> [Prompt]
Take the data that sits below and write it out again exactly.

> [Extracted entries]
[Start of Attachment]
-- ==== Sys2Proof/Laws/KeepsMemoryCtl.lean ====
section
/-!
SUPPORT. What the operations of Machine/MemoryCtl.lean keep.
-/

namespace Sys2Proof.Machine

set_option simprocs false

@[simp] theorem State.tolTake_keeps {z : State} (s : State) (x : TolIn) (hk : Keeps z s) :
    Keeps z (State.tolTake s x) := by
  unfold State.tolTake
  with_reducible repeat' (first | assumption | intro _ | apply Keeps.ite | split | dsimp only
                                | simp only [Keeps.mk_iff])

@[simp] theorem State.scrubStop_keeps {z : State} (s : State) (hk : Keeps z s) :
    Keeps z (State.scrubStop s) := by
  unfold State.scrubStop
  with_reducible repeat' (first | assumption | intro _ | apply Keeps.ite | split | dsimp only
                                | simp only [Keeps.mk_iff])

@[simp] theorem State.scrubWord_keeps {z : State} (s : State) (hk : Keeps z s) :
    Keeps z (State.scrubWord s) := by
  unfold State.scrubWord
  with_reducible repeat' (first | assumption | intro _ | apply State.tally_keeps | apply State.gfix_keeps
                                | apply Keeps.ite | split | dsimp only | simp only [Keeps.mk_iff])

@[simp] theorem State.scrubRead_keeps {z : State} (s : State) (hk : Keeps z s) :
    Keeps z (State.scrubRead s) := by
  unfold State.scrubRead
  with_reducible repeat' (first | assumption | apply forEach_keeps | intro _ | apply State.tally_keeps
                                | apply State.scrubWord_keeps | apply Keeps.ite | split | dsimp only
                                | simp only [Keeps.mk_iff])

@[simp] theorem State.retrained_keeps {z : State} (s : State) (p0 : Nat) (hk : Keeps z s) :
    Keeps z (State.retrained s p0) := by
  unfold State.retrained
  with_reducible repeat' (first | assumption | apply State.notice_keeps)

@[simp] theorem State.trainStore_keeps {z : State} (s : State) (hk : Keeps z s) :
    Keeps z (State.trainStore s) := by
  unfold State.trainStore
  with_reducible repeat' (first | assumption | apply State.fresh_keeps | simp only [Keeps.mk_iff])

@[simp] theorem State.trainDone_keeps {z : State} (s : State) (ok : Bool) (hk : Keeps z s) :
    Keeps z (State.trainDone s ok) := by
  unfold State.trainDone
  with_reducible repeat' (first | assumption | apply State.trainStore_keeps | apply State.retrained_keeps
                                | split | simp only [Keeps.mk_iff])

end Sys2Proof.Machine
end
[End of Attachment]
> [Reply]
-- ==== Sys2Proof/Laws/KeepsMemoryCtl.lean ====
section
/-!
SUPPORT. What the operations of Machine/MemoryCtl.lean keep.
-/

namespace Sys2Proof.Machine

set_option simprocs false

@[simp] theorem State.tolTake_keeps {z : State} (s : State) (x : TolIn) (hk : Keeps z s) :
    Keeps z (State.tolTake s x) := by
  unfold State.tolTake
  with_reducible repeat' (first | assumption | intro _ | apply Keeps.ite | split | dsimp only
                                | simp only [Keeps.mk_iff])

@[simp] theorem State.scrubStop_keeps {z : State} (s : State) (hk : Keeps z s) :
    Keeps z (State.scrubStop s) := by
  unfold State.scrubStop
  with_reducible repeat' (first | assumption | intro _ | apply Keeps.ite | split | dsimp only
                                | simp only [Keeps.mk_iff])

@[simp] theorem State.scrubWord_keeps {z : State} (s : State) (hk : Keeps z s) :
    Keeps z (State.scrubWord s) := by
  unfold State.scrubWord
  with_reducible repeat' (first | assumption | intro _ | apply State.tally_keeps | apply State.gfix_keeps
                                | apply Keeps.ite | split | dsimp only | simp only [Keeps.mk_iff])

@[simp] theorem State.scrubRead_keeps {z : State} (s : State) (hk : Keeps z s) :
    Keeps z (State.scrubRead s) := by
  unfold State.scrubRead
  with_reducible repeat' (first | assumption | apply forEach_keeps | intro _ | apply State.tally_keeps
                                | apply State.scrubWord_keeps | apply Keeps.ite | split | dsimp only
                                | simp only [Keeps.mk_iff])

@[simp] theorem State.retrained_keeps {z : State} (s : State) (p0 : Nat) (hk : Keeps z s) :
    Keeps z (State.retrained s p0) := by
  unfold State.retrained
  with_reducible repeat' (first | assumption | apply State.notice_keeps)

@[simp] theorem State.trainStore_keeps {z : State} (s : State) (hk : Keeps z s) :
    Keeps z (State.trainStore s) := by
  unfold State.trainStore
  with_reducible repeat' (first | assumption | apply State.fresh_keeps | simp only [Keeps.mk_iff])

@[simp] theorem State.trainDone_keeps {z : State} (s : State) (ok : Bool) (hk : Keeps z s) :
    Keeps z (State.trainDone s ok) := by
  unfold State.trainDone
  with_reducible repeat' (first | assumption | apply State.trainStore_keeps | apply State.retrained_keeps
                                | split | simp only [Keeps.mk_iff])

end Sys2Proof.Machine
end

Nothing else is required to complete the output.